| Work required |
Give again, word for word, every line below from the one that has "Sys2Proof.Machine.execEndTx stop s" through the one that has "Sys2Proof.Machine.execEvByte ack data s", both included, and no others.
[Start of section]
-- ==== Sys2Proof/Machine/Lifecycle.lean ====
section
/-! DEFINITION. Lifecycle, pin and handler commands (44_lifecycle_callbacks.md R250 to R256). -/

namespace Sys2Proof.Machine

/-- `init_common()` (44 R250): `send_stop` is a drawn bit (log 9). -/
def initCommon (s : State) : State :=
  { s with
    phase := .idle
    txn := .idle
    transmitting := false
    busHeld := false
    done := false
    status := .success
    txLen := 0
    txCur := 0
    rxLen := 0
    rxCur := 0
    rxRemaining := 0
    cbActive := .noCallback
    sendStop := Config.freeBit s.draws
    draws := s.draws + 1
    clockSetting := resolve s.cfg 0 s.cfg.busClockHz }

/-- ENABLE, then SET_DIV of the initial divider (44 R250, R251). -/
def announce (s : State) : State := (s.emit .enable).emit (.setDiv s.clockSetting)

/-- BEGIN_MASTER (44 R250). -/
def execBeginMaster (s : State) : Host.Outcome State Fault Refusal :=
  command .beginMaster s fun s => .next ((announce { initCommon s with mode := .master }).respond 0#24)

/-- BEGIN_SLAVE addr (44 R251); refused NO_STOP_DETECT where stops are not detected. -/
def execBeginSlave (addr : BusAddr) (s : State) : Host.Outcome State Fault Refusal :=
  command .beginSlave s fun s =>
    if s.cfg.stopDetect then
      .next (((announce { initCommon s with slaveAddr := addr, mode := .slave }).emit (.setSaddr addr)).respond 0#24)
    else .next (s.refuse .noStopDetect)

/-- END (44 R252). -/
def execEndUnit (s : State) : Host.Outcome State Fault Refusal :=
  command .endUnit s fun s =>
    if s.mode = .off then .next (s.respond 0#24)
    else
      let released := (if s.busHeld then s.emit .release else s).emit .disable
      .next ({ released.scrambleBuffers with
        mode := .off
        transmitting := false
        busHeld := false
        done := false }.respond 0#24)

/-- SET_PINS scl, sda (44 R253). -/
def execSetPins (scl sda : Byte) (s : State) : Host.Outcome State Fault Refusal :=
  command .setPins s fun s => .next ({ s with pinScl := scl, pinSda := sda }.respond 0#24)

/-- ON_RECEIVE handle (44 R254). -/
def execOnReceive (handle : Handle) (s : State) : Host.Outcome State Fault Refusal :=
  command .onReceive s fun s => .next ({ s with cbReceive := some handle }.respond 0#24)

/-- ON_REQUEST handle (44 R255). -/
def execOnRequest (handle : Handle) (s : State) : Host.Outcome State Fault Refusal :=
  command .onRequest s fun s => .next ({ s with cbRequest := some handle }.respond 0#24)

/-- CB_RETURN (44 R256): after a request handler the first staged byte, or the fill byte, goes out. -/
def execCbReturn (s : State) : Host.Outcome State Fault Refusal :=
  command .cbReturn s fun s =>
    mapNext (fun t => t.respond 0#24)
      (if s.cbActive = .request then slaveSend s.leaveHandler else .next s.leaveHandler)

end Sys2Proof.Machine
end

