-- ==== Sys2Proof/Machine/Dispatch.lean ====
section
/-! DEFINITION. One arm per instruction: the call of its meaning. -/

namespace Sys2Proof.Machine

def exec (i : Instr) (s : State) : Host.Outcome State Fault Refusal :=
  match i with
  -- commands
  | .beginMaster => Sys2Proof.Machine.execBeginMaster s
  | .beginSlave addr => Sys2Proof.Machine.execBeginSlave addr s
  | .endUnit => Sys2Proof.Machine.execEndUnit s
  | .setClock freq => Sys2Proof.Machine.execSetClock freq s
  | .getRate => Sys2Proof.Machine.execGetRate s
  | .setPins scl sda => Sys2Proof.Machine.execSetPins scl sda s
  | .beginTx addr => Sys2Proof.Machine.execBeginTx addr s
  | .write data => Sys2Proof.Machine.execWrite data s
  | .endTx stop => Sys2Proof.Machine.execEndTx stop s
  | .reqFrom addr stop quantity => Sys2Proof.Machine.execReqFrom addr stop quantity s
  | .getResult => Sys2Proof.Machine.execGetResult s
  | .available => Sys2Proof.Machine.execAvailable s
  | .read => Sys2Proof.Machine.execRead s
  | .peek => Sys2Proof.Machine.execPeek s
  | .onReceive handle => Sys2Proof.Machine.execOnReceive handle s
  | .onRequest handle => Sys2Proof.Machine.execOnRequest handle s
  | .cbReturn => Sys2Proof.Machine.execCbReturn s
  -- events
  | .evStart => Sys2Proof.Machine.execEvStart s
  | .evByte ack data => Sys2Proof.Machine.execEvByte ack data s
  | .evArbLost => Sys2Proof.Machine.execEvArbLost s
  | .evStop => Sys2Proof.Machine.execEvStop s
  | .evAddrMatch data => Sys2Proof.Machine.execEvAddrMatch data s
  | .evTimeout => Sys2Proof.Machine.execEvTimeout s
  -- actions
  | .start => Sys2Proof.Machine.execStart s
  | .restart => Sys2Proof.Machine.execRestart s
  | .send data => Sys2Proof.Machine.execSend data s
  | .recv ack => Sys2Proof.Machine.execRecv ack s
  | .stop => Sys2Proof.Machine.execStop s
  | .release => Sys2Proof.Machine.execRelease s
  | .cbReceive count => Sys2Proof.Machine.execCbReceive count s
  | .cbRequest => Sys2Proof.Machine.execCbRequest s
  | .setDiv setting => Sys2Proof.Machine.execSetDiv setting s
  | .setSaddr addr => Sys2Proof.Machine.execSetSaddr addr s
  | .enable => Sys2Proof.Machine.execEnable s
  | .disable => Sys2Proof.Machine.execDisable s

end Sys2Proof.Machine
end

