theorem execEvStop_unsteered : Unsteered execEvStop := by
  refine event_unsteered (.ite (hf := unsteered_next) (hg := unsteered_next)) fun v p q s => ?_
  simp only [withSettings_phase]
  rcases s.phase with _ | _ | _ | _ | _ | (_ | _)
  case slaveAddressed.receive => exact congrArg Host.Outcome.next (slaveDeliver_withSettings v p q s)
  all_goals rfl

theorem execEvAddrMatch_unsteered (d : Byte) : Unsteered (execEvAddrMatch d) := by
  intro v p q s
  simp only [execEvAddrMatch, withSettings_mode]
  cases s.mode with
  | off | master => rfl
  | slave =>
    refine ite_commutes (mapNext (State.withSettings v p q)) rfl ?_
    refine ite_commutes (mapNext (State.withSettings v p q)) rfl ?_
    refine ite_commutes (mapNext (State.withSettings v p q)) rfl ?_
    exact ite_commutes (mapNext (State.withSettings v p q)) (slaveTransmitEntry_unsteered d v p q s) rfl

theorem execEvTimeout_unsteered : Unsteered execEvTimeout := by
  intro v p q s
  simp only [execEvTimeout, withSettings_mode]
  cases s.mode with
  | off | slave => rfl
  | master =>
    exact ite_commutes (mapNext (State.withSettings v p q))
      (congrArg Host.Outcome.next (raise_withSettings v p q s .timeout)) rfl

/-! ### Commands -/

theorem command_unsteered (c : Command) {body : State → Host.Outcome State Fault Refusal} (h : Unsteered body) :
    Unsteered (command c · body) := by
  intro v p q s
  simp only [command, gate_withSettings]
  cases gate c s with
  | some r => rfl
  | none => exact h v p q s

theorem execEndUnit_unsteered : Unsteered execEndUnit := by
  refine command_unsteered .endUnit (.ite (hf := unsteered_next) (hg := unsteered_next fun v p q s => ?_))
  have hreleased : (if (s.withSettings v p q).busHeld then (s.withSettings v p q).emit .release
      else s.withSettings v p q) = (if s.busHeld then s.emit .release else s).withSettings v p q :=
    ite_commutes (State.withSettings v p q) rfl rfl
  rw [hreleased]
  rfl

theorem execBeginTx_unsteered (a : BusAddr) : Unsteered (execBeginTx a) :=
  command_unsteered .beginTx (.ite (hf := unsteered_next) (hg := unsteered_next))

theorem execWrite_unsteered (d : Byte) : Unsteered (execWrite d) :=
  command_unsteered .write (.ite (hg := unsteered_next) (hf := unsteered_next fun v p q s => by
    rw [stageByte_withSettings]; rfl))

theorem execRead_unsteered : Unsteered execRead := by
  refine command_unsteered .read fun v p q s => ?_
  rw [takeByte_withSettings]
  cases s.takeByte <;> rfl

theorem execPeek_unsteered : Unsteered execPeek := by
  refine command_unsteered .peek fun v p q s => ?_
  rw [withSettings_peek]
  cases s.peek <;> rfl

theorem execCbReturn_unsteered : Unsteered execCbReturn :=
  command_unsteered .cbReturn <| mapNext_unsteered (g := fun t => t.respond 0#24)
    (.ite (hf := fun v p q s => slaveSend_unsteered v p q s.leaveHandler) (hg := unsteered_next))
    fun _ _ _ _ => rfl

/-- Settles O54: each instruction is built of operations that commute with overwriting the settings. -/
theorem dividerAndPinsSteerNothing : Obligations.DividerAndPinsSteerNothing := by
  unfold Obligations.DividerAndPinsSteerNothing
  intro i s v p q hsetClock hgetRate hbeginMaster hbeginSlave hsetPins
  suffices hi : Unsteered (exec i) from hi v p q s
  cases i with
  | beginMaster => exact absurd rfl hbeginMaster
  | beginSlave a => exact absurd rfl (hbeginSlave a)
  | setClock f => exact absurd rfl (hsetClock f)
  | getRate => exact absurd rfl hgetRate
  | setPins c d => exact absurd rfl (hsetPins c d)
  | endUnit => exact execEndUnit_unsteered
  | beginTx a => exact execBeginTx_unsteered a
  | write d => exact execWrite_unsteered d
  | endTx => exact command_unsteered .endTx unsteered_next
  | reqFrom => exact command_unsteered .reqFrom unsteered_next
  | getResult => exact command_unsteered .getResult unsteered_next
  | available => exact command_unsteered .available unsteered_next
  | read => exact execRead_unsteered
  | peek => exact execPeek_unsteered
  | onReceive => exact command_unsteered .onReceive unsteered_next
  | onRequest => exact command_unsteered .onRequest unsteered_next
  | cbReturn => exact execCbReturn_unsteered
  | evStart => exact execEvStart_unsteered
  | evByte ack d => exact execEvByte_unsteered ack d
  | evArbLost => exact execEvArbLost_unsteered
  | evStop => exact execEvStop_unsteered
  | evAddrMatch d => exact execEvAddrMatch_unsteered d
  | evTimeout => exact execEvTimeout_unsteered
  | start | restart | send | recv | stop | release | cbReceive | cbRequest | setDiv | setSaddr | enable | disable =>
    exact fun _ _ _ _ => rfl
[End of section]
| Written solution |
  | .endTx stop => Sys2Proof.Machine.execEndTx stop s
  | .reqFrom addr stop quantity => Sys2Proof.Machine.execReqFrom addr stop quantity s
  | .getResult => Sys2Proof.Machine.execGetResult s
  | .available => Sys2Proof.Machine.execAvailable s
  | .read => Sys2Proof.Machine.execRead s
  | .peek => Sys2Proof.Machine.execPeek s
  | .onReceive handle => Sys2Proof.Machine.execOnReceive handle s
  | .onRequest handle => Sys2Proof.Machine.execOnRequest handle s
  | .cbReturn => Sys2Proof.Machine.execCbReturn s
  -- events
  | .evStart => Sys2Proof.Machine.execEvStart s
  | .evByte ack data => Sys2Proof.Machine.execEvByte ack data s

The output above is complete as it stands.